WORK ITEM: Using the data below, show every line where the word "PAUSED" occurs.

Records drawn from a dataset:
——————————
-- ==== Sys2Proof/Machine/Boundary.lean ====
section
/-!
DEFINITION. The parts of a step boundary (R153 to R161, R181, R187, R191 to R198), in the order that R157 gives them.
-/
namespace Sys2Proof.Machine
open Sys2Proof

/-! ## The finished step (R157, R158) -/

/-- R158: the natural stop of a sequence after its newest token: the reason and the slot. -/
def State.stopReason (s : State) (x : Seq) (tok : Nat) (recent : List Nat) (gencnt len : Nat) : Nat × Nat :=
  let set := sget StopSet.empty s.seq.stopsets x.stopset
  let slot := set.slots.findIdx? (fun l => l ≠ [] && (recent.take l.length).reverse = l)
  if set.ends.any (fun w => bitAt w 31 && bitsAt w 0 20 = tok) then (1, 0)
  else match slot with
    | some k => (2, k)
    | none => if gencnt = x.maxgen ∨ len = 1048575 then (3, 0) else (0, 0)

/-- R159: a deadline has come by t; all ones is none. -/
def seqLate (x : Seq) (t : Nat) : Bool := x.deadline ≠ 2 ^ 64 - 1 && x.deadline ≤ t

/-- R157: a deadline or a cancel decides where no natural reason does. -/
def lateReason (x : Seq) (tb : Nat) : Nat := if seqLate x tb then 4 else if x.cancelpend then 5 else 0

/-- R157: one entry of the finished step: the sequence's new state, and its stream and extension records. -/
def State.takeToken (s : State) (c tb step : Nat) (res : List RowResult) (e : StepEntry) : State × List (Nat × List Byte) :=
  let x := s.seqAt e.idx
  if x.ctx ≠ c ∨ !(x.state = 2 ∨ x.state = 3) then (s, [])
  else
    let s := if e.phase = 2 then s else s.meterAdd c (if x.recovery then 7 else 0) e.n
    let x := { x with len := x.len + e.n, laststep := step }
    match e.row.bind (fun r => if x.marks = [] then res.find? (·.row = r) else none) with
    | none =>
      let why := lateReason x tb
      (s.setSeq e.idx { x with reason := why, state := if why = 0 then x.state else 5 }, [])
    | some r =>
      let late := seqLate x tb
      let tok := leBytes 4 (r.token + 2 ^ 20 * b2n late + 2 ^ 21 * b2n x.stepWidened) ++ leBytes 4 r.lp
      let lpsum := f32Add x.lpsum r.lp
      match s.regionWrite x (64 + regionG x + 8 * x.gencnt) tok with
      | (s, .ok) =>
        let (s, st1) := s.regionWrite x 8 (leBytes 4 (x.gencnt + 1))
        let (s, st2) := s.regionWrite x 36 (leBytes 4 lpsum)
        let recent := (r.token :: x.recent).take 16
        let (nat, slot) := s.stopReason x r.token recent (x.gencnt + 1) x.len
        let fault := decide (st1 ≠ .ok ∨ st2 ≠ .ok)
        let why := if fault then 5 else if nat ≠ 0 then nat else lateReason x tb
        let s := (if late then s.bump .seqLatecnt 0 1 else s).meterAdd c 1 1
        let h := s.handleOf e.idx
        let out := if x.nostream then []
          else (x.cring, streamRecord x h x.gencnt r.token r.lp step late x.stepWidened (why ≠ 0))
            :: (if x.toplp then (List.range 3).map (fun k => (x.cring, extRecord h k r.tops)) else [])
        (s.setSeq e.idx { x with
          gencnt := x.gencnt + 1, lpsum := lpsum, recent := recent, late := x.late || late, reason := why
          stopidx := if nat = 2 ∧ why = 2 then slot else x.stopidx
          recFault := fault, recovery := false, state := if why = 0 then 3 else 5 }, out)
      | (s, _) => (s.setSeq e.idx { x with reason := 5, recFault := true, state := 5 }, [])

/-- The finished step's entries, in manifest order. -/
def State.takeTokens (s : State) (c tb step : Nat) (res : List RowResult) (es : List StepEntry) : State × List (Nat × List Byte) :=
  es.foldl (fun (a : State × List (Nat × List Byte)) e =>
    let (s, o) := a.1.takeToken c tb step res e
    (s, a.2 ++ o)) (s, [])

/-! ## Returns to QUEUED, and eviction (R150, R151, R187, R196) -/

/-- R151: the record region of a sequence reads without an uncorrectable error. -/
def State.regionReads (s : State) (x : Seq) : Bool :=
  statusOf (s.dvaRead x.ctx (x.record + 64) (regionG x + 8 * x.gencnt)) ≠ .memUncorrectable

/-- R199: a sequence has lost a page that it references. -/
def State.seqLost (s : State) (i : Nat) : Bool :=
  let x := s.seqAt i
  x.lost || (x.hasList && s.listLost x.pagehead) || x.anchors.any s.pageLost || x.pfxEntries.any (fun e => s.pageLost (lePage e.2))

/-- R150: a PAUSED sequence without a pause returns to its SQ_RET state. -/
def State.unpause (s : State) (i : Nat) : State :=
  let x := s.seqAt i
  if x.state = 4 ∧ !x.cmdpause ∧ !x.mempause ∧ !x.filling then s.setSeq i { x with state := x.ret + 1 } else s

/-- R150, R151: a page loss: to QUEUED for a re-prefill from position 0, a PAUSED sequence through its SQ_RET; or out of the module
where the loss cannot be recovered. -/
def State.pageLoss (s : State) (c i : Nat) : State :=
  let s := s.bump .kvPageloss c 1
  let x := s.seqAt i
  if s.regionReads x then
    let s := s.releasePages i
    let x := s.seqAt i
    (s.setSeq i { x with
      state := if x.state = 4 then 4 else 1, ret := if x.state = 4 then 0 else x.ret, len := 0, recomputed := true
      recovery := true, recent := [], lost := false, marks := [], runScores := [], mempause := false, filling := false }).unpause i
  else (s.setSeq i { s.seqAt i with state := 5, reason := 6, lost := false }).raise 0x429 .unhiddenLoss (some c) (s.handleOf i) 0

/-- R187: the format that RECOMPUTE leaves: the marking format of the greatest b, ties to the lower code. -/
def State.markFormat (s : State) (c : Nat) (marks : List Nat) (old : Nat) : Nat :=
  let d := s.rd .kvHeaddim c
  let ok := marks.filter (s.kvFits c)
  ok.foldl (fun b f => if kvBytes b d < kvBytes f d ∨ (kvBytes b d = kvBytes f d ∧ f < b) then f else b) (ok.headD old)

/-- R187: RECOMPUTE at the boundary that ends the step: pages at positions from RB_PFXLEN on are released, and the sequence is QUEUED
with a wider append format. -/
def State.recompute (s : State) (c i : Nat) : State :=
  let x := s.seqAt i
  let p := s.rd .kvTokpage c
  let l := s.rd .seqLayers c
  let fmt := s.markFormat c x.marks x.appfmt
  let gone := (s.listEntries x.pagehead).filter (fun e => x.pfxlen < (e.1 / l + 1) * p)
  let s := gone.foldl (fun s e =>
    let s := s.setRunEntry c x.pagehead e.1 0
    if lePresent e.2 then s.refDrop (lePage e.2) else s) s
  let s := (s.kmSet x.pagehead 10 1 (fmt % 32 + 32 * 3)).bump .kvRecomps c 1
  s.setSeq i { s.seqAt i with
    state := 1, len := x.pfxlen, recomputed := true, recovery := true, recent := [], marks := [], appfmt := fmt, runScores := [] }

/-- R195, R196: the exact score of a page's head, in units of 2^-160; a score that is not finite is above all others. -/
def scoreUnits (c : Nat) : Nat :=
  match bf16.decode c with
  | .fin false m e => m * 2 ^ (e + 160).toNat
  | .fin true _ _ => 0
  | _ => 2 ^ 400

/-- R196: the run scores of a sequence, each as the sum over its pages and heads. -/
def State.scoresOf (s : State) (c i : Nat) : List (Nat × Nat) :=
  let x := s.seqAt i
  let l := s.rd .seqLayers c
  let es := (s.listEntries x.pagehead).filter (fun e => lePresent e.2)
  ((es.map (fun e => e.1 / l)).eraseDups).map (fun r =>
    (r, ((es.filter (fun e => e.1 / l = r)).map (fun e =>
      ((List.range (s.rd .kvHeads c)).map (fun h => scoreUnits (s.kmGet (lePage e.2) (64 + 2 * h) 2))).foldl (· + ·) 0)).foldl (· + ·) 0))

/-- R196: a run's pages present in the list. -/
def State.runPages (s : State) (c i r : Nat) : List (Nat × Nat) :=
  let l := s.rd .seqLayers c
  (s.listEntries (s.seqAt i).pagehead).filter (fun e => e.1 / l = r && lePresent e.2)

/-- R196: a run is protected. -/
def State.runProtected (s : State) (c i r : Nat) : Bool :=
  let x := s.seqAt i
  let p := s.rd .kvTokpage c
  r * p < s.rd .kvSink c || x.len < (r + 1) * p + s.rd .kvRecent c || r = (x.len - 1) / p
    || (s.runPages c i r).any (fun e => decide (1 < s.kmRef (lePage e.2)))

/-- R196: a DECODE sequence above its budget loses one run, by the scores computed for this boundary; or it is held, all its runs being protected. -/
def State.evictRun (s : State) (c i : Nat) : State × Bool :=
  let x := s.seqAt i
  let runs := s.scoresOf c i
  if x.state ≠ 3 ∨ s.rd .kvBudget c = 0 ∨ runs.length ≤ s.rd .kvBudget c then (s, false)
  else
    let may := (runs.filter (fun q => !s.runProtected c i q.1)).map (fun q =>
      (q.1, ((x.runScores.find? (fun y => y.1 = q.1)).map (·.2)).getD q.2))
    match may.foldl (fun (b : Option (Nat × Nat)) q => match b with
        | none => some q
        | some w => if q.2 < w.2 ∨ (q.2 = w.2 ∧ q.1 < w.1) then some q else some w) none with
    | none => (s, true)
    | some q =>
      let s := (s.runPages c i q.1).foldl (fun s e =>
        (s.setRunEntry c x.pagehead e.1 (2 ^ 28)).refDrop (lePage e.2)) s
      (s.bump .kvEvicts c 1, false)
——————————
YOUR RESPONSE:
/-- R150: a PAUSED sequence without a pause returns to its SQ_RET state. -/
/-- R150, R151: a page loss: to QUEUED for a re-prefill from position 0, a PAUSED sequence through its SQ_RET; or out of the module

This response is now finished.